Task statement: Pull each line containing "reasons" from the data.

The data:

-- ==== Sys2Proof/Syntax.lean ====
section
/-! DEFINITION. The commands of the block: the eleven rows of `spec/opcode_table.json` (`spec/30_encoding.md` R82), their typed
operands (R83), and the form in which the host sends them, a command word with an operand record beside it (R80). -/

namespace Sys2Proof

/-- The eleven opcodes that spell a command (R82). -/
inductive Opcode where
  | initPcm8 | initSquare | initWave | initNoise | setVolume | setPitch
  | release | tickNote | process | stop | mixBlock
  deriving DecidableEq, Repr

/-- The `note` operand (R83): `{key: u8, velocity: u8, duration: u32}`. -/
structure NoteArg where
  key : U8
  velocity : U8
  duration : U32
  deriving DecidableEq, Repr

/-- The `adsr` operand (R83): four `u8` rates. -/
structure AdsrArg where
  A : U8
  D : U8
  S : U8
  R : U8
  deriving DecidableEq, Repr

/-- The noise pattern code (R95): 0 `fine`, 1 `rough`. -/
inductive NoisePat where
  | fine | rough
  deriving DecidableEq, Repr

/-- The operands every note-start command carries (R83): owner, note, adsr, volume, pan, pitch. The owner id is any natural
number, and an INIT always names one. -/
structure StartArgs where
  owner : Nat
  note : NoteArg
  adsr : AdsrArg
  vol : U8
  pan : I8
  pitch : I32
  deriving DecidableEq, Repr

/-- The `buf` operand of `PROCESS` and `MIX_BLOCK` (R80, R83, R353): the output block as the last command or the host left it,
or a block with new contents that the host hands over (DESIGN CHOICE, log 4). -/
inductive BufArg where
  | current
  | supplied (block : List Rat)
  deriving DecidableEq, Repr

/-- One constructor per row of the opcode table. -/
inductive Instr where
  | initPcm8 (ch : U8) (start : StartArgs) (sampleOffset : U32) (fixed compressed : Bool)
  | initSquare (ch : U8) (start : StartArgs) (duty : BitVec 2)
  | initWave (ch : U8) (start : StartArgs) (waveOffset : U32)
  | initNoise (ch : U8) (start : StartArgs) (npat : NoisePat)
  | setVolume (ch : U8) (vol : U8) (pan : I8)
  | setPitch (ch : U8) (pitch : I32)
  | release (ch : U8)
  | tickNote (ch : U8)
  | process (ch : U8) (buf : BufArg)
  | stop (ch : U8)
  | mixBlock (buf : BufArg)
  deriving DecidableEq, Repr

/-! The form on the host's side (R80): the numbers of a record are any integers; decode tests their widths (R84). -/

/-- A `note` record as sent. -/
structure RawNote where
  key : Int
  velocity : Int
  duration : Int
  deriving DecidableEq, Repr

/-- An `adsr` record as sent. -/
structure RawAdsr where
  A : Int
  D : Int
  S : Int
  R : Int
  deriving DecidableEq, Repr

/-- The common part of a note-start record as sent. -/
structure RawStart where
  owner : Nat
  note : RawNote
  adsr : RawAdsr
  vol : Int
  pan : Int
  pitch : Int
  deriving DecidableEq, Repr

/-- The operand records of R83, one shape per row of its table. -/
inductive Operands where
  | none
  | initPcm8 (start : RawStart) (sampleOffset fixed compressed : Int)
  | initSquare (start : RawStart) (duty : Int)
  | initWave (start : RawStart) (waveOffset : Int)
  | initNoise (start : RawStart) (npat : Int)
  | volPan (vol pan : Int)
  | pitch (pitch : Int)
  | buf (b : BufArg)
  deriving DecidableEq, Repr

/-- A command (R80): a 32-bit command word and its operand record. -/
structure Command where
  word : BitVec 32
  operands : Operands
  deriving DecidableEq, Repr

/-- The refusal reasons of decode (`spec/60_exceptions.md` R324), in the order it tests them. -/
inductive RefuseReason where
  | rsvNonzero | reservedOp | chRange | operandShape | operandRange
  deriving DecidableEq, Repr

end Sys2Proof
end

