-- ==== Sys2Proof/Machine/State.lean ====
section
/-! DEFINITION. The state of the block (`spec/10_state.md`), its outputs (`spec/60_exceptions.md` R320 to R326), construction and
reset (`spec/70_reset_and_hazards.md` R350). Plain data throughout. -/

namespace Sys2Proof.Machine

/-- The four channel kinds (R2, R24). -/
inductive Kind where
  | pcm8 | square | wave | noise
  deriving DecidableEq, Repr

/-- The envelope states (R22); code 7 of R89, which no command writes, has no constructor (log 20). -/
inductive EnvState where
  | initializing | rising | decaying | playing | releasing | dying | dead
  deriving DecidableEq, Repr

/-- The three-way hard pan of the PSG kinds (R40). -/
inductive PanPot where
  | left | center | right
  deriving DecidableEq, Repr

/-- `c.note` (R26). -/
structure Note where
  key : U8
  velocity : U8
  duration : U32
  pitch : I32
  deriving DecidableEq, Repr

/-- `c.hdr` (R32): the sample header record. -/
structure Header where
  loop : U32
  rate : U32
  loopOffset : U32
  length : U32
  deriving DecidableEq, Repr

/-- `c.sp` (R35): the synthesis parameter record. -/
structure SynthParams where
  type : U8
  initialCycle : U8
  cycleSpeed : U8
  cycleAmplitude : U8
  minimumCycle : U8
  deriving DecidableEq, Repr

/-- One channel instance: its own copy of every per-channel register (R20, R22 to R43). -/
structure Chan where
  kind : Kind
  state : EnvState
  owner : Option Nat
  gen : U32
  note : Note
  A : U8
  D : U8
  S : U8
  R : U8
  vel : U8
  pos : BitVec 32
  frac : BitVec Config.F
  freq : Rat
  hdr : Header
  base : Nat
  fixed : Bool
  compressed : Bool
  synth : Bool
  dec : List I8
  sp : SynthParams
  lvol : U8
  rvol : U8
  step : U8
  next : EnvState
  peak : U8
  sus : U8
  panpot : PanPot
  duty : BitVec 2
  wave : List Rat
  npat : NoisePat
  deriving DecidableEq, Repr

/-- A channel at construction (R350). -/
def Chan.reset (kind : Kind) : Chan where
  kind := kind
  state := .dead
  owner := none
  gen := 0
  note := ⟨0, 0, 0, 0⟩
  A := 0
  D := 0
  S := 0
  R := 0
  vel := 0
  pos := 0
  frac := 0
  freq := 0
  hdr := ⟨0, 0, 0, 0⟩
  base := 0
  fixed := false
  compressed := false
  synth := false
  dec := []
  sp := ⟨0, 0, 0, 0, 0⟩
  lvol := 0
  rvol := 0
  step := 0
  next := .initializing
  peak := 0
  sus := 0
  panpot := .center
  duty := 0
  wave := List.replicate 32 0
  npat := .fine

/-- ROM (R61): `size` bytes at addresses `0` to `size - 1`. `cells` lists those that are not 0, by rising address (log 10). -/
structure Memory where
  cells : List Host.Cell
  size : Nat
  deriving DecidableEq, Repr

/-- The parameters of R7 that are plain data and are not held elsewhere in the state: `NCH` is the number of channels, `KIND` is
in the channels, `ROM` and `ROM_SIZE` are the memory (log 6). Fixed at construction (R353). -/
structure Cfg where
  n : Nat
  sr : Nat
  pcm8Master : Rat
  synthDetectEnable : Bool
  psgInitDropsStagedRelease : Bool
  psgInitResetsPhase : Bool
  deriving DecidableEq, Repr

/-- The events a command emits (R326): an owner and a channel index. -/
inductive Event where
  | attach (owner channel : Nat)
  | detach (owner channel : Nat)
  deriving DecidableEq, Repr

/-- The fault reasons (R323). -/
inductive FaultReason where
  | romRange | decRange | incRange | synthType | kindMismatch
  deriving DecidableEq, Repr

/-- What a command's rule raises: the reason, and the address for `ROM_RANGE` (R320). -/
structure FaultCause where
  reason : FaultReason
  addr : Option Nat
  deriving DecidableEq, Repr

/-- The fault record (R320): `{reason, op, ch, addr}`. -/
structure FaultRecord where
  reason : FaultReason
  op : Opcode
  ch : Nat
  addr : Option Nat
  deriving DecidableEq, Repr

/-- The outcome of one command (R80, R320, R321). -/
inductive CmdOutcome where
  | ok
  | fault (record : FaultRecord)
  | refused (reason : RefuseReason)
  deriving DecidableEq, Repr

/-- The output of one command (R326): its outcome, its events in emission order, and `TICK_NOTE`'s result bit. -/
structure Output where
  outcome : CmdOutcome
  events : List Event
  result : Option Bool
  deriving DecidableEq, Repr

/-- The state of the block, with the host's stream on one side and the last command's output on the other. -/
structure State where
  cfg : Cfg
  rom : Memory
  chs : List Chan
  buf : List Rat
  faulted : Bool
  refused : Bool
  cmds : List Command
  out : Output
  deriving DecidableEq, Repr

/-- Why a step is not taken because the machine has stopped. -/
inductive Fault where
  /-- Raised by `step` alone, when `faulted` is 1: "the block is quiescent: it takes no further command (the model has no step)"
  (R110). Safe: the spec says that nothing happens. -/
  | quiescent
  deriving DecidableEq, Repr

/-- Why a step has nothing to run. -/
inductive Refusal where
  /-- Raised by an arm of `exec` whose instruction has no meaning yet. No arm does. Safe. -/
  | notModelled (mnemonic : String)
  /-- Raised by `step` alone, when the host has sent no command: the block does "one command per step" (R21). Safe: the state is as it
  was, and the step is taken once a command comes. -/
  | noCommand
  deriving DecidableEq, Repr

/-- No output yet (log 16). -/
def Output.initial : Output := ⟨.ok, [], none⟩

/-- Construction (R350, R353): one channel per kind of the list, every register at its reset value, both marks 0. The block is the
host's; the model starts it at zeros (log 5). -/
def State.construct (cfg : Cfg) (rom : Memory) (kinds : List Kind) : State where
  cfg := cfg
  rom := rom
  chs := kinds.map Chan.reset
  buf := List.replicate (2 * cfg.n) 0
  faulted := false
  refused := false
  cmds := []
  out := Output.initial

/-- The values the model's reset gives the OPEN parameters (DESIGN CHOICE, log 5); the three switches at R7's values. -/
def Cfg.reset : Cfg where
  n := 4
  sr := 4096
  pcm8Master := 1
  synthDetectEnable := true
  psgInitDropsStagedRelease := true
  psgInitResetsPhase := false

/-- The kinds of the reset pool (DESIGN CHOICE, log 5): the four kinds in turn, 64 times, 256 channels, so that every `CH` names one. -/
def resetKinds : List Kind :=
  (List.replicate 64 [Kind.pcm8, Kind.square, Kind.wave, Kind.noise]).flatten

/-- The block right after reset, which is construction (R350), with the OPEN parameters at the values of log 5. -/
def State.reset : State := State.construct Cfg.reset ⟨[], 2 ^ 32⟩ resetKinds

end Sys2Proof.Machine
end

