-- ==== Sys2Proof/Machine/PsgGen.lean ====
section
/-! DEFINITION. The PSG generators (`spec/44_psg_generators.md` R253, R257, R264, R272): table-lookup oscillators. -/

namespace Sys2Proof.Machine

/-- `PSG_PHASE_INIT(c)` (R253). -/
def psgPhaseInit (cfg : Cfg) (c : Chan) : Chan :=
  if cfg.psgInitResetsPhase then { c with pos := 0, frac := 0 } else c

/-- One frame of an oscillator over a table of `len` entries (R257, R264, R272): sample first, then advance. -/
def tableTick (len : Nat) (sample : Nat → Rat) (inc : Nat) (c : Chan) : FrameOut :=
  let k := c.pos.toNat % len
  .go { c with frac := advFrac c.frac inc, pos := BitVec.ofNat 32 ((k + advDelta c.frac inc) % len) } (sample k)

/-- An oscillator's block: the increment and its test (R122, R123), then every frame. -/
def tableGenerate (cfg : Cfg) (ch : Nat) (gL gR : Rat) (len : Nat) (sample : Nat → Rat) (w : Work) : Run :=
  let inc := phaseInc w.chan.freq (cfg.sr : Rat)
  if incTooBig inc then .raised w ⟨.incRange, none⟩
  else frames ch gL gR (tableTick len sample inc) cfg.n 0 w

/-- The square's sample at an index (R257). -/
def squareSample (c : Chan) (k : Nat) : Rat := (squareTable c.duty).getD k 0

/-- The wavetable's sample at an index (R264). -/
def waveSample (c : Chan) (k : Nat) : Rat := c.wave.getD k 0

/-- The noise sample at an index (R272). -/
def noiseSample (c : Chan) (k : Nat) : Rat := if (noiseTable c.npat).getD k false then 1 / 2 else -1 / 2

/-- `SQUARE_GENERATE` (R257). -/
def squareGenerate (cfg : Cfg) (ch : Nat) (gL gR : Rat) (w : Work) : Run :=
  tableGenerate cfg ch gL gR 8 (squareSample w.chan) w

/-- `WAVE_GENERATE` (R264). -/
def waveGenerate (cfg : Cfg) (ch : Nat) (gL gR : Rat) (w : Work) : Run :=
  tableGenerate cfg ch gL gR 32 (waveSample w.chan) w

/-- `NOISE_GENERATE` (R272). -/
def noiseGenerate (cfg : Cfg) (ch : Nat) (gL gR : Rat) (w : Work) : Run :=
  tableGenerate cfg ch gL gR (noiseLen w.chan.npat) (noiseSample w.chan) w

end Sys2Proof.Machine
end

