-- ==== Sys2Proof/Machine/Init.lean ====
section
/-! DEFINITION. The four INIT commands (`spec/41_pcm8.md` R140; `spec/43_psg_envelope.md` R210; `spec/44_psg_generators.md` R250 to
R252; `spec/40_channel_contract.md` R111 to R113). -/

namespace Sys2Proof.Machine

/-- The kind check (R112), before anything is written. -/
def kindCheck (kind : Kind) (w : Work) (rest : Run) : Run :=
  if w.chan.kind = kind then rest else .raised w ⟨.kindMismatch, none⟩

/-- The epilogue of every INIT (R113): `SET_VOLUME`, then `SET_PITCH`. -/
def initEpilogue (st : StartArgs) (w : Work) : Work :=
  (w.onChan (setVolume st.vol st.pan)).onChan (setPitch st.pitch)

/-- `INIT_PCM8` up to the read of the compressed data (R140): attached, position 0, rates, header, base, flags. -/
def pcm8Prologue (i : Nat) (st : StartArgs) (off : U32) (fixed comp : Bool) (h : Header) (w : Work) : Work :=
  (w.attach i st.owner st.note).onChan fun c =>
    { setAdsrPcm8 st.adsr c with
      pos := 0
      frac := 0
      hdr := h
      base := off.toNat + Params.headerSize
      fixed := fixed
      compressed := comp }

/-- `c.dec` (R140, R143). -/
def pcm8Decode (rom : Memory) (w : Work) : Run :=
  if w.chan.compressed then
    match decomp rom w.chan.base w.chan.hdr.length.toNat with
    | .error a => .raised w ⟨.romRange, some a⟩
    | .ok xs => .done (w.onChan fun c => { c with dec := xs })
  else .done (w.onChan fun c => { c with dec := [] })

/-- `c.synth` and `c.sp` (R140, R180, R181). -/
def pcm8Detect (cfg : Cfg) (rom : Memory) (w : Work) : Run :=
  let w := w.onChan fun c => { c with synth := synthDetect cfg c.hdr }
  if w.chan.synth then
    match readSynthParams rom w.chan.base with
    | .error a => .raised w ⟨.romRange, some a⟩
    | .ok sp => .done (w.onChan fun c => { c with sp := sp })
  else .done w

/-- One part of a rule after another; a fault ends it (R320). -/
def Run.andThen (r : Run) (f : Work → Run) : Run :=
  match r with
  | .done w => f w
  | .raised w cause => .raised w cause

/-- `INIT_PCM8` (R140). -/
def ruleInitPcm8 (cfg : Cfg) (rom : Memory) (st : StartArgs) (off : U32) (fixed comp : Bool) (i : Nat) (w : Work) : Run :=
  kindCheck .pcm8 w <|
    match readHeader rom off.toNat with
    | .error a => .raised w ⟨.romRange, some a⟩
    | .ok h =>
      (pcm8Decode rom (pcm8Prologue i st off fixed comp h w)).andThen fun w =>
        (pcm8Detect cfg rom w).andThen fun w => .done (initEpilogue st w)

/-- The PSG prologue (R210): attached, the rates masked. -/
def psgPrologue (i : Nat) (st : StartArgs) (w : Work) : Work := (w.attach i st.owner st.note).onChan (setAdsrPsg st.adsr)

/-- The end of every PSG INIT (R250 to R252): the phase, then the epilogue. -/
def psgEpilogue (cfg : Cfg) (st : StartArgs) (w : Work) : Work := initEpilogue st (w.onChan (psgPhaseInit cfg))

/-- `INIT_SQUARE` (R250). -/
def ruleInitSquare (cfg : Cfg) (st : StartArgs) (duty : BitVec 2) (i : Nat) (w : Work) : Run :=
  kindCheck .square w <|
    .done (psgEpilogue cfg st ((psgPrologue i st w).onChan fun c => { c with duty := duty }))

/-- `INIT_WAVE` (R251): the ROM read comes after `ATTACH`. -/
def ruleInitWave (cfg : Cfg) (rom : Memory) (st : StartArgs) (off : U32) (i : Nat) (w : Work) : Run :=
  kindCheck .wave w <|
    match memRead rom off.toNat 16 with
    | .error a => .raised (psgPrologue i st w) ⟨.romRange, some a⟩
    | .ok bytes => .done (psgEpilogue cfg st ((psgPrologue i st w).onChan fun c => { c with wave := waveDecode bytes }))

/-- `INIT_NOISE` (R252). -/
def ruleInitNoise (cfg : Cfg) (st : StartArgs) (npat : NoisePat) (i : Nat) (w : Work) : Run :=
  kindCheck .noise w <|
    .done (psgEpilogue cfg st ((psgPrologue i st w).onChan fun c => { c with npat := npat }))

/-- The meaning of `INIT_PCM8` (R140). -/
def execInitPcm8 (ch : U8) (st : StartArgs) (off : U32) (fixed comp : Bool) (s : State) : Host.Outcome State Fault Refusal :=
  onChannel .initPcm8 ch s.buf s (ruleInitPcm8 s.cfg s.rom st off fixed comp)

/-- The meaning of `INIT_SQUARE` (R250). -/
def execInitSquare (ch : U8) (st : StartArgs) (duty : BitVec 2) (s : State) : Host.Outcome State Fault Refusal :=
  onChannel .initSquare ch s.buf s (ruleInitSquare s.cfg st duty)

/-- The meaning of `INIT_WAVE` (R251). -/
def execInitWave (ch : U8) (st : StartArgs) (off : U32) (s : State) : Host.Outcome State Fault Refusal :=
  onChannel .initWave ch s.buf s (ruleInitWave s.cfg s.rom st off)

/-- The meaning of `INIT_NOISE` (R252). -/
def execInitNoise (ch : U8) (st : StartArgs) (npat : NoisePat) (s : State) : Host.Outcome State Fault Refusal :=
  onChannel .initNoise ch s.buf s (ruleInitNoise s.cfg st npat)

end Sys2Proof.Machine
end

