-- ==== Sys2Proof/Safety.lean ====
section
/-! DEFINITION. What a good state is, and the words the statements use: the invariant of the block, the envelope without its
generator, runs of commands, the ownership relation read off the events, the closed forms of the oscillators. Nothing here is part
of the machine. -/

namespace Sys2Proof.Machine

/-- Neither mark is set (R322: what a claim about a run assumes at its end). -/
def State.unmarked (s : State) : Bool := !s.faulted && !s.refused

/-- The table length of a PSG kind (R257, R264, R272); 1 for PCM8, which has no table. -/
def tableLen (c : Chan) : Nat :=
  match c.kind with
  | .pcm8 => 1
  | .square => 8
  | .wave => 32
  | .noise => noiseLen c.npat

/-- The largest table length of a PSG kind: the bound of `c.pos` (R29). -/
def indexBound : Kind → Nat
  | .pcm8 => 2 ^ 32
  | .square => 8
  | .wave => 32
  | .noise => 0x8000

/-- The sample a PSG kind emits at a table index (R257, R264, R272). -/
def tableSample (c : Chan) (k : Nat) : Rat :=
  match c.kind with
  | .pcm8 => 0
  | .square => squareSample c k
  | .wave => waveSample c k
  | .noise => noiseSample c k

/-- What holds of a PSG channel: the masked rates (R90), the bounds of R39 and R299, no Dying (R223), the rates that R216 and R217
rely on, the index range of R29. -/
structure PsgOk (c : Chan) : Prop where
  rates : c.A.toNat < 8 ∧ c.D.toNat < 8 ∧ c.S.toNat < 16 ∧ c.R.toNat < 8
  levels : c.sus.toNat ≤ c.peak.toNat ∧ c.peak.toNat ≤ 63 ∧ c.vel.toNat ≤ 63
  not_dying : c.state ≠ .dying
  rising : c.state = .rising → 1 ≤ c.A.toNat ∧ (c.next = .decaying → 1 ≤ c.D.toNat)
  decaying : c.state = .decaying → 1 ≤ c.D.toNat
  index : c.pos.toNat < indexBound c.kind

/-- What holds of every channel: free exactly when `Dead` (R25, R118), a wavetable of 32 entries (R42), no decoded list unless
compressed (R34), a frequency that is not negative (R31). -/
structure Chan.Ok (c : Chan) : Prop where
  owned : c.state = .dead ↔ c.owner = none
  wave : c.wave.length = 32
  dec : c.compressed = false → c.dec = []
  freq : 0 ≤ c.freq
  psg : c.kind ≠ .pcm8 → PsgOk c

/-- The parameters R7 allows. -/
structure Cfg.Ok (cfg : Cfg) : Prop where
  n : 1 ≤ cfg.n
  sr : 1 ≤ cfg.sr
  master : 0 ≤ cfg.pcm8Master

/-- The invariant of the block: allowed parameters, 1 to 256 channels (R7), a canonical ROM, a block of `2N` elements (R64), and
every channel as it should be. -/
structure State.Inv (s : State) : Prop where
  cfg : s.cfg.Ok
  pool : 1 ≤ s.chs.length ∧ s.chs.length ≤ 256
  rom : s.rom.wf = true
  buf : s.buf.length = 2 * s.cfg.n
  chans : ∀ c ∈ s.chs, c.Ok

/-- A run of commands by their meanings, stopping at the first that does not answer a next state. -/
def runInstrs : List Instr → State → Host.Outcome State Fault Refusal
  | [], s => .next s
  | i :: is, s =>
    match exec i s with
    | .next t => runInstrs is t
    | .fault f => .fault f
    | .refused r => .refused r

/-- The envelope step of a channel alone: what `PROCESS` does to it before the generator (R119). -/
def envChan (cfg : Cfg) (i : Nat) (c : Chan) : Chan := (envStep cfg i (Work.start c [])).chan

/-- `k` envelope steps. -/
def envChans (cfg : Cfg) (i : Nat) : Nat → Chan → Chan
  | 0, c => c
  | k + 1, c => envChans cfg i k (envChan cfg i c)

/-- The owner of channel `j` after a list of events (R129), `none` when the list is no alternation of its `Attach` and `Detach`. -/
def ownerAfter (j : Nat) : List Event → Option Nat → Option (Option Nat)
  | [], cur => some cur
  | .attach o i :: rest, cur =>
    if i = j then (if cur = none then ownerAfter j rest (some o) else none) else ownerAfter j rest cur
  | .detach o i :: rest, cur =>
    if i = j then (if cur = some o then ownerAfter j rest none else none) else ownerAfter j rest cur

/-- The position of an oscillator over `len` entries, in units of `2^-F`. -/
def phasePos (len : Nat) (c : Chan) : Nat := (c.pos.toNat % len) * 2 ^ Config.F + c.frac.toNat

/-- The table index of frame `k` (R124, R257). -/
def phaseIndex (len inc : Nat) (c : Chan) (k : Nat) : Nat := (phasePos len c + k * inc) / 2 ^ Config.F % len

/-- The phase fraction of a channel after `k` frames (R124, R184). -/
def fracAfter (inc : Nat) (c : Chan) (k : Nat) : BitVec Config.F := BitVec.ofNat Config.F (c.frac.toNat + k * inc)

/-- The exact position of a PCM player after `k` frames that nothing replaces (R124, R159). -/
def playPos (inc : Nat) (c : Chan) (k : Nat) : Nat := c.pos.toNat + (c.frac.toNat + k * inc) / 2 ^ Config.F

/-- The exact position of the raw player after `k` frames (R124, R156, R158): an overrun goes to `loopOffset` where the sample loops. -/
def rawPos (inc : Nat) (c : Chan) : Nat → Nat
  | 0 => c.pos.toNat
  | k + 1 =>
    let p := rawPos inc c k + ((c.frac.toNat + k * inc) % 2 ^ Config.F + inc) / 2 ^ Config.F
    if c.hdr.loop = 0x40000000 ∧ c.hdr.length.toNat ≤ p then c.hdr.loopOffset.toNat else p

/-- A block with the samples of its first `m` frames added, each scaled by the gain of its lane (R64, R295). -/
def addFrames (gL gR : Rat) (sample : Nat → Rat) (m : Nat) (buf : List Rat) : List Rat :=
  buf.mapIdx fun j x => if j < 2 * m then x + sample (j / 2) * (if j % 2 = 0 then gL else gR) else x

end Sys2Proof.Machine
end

Exercise response:
/-- The refusal reasons of decode (`spec/60_exceptions.md` R324), in the order it tests them. -/
/-- The fault reasons (R323). -/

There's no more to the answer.